### Exercise materials
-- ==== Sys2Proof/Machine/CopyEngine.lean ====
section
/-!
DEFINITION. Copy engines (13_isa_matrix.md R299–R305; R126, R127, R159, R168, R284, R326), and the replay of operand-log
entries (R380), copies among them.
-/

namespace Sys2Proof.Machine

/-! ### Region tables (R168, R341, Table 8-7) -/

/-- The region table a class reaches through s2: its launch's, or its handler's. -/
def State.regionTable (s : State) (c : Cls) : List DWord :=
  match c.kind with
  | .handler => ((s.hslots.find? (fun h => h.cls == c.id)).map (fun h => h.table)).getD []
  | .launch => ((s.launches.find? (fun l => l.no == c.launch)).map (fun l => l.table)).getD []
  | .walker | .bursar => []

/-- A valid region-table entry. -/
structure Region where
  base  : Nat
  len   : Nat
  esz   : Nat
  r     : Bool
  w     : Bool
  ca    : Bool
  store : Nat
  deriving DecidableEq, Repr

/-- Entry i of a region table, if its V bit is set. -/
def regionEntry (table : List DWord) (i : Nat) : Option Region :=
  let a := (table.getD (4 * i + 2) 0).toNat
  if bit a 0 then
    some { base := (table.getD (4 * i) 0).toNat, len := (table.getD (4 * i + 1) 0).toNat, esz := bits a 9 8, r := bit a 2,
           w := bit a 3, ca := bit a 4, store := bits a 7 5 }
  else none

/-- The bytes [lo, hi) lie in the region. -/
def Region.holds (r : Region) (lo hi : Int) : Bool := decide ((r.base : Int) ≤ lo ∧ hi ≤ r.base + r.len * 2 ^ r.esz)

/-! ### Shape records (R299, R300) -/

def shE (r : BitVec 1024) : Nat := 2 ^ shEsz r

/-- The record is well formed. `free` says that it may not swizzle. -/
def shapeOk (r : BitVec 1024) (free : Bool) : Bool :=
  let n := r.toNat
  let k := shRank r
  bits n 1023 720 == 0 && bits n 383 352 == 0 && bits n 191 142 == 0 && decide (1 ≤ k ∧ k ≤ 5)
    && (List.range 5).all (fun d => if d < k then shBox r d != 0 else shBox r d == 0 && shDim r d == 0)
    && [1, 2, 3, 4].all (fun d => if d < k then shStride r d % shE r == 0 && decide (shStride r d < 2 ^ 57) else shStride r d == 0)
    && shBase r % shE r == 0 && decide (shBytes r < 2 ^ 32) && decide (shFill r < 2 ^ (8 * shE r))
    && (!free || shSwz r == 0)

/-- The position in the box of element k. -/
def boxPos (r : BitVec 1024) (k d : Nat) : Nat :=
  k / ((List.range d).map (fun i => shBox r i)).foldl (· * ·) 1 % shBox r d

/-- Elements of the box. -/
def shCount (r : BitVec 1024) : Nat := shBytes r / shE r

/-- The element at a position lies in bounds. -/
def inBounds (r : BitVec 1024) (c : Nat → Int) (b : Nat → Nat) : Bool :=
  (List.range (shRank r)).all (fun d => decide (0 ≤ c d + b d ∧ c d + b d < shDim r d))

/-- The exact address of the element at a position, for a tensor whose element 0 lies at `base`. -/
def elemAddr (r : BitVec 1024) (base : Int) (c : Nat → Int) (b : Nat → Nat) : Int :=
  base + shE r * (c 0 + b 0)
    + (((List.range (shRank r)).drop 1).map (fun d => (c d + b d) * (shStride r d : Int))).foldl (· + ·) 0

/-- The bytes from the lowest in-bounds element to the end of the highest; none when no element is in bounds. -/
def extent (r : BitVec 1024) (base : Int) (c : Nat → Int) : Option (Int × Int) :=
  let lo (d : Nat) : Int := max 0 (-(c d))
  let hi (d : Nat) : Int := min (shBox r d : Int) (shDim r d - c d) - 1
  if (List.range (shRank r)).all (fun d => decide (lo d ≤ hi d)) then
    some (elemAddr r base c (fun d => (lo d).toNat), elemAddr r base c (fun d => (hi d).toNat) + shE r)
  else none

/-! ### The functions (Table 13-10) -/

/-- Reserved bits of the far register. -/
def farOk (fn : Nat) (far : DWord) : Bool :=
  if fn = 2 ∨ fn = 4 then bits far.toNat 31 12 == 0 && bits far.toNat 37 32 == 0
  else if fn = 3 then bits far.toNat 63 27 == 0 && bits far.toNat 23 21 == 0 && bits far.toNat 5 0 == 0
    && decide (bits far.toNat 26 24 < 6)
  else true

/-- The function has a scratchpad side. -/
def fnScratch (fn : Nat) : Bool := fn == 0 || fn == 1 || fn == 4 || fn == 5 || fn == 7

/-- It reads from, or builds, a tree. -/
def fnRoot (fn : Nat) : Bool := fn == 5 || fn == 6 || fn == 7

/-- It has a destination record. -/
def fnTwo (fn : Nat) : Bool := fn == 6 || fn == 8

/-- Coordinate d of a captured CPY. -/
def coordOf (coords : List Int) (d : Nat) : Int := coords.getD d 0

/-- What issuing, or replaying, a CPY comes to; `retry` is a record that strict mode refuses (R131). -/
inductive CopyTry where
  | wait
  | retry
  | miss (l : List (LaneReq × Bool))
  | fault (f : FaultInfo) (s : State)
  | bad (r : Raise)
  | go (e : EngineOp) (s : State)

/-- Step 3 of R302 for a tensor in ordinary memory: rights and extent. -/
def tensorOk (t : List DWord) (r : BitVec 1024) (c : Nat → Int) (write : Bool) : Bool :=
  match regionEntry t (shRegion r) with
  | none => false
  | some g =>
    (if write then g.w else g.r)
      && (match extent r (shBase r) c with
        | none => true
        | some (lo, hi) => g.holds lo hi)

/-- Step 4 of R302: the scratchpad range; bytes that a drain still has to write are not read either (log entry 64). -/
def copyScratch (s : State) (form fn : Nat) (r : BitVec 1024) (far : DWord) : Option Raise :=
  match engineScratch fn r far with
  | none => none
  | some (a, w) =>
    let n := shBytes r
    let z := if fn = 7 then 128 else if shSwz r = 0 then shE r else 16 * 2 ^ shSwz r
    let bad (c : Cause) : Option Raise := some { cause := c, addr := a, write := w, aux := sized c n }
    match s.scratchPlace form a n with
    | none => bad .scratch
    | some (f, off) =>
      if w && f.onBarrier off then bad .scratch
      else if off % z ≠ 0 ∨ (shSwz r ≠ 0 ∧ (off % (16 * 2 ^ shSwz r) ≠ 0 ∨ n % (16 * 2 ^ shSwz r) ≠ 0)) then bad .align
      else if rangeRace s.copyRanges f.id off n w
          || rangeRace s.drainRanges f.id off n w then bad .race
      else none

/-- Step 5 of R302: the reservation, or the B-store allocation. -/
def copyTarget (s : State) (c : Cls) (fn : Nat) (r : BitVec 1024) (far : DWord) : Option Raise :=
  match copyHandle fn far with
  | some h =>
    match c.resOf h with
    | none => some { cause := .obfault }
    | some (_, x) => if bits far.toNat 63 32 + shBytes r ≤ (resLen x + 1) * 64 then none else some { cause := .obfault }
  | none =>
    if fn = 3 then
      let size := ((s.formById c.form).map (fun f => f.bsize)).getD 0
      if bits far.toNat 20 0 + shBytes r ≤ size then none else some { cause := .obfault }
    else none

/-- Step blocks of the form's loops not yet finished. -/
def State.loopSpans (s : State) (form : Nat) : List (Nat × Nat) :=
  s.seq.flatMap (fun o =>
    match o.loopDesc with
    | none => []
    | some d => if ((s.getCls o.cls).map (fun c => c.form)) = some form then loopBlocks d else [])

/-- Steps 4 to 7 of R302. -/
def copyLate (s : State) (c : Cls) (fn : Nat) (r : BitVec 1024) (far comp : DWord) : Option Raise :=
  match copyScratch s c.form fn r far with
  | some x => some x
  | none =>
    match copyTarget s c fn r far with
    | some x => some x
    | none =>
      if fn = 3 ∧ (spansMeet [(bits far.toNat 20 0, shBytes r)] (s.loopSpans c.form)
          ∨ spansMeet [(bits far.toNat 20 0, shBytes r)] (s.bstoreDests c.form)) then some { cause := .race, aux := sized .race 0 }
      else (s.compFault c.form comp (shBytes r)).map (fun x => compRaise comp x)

### What to work on
Using the records above, gather all lines where the string "shBase" is present.

### Written response
    && shBase r % shE r == 0 && decide (shBytes r < 2 ^ 32) && decide (shFill r < 2 ^ (8 * shE r))
      && (match extent r (shBase r) c with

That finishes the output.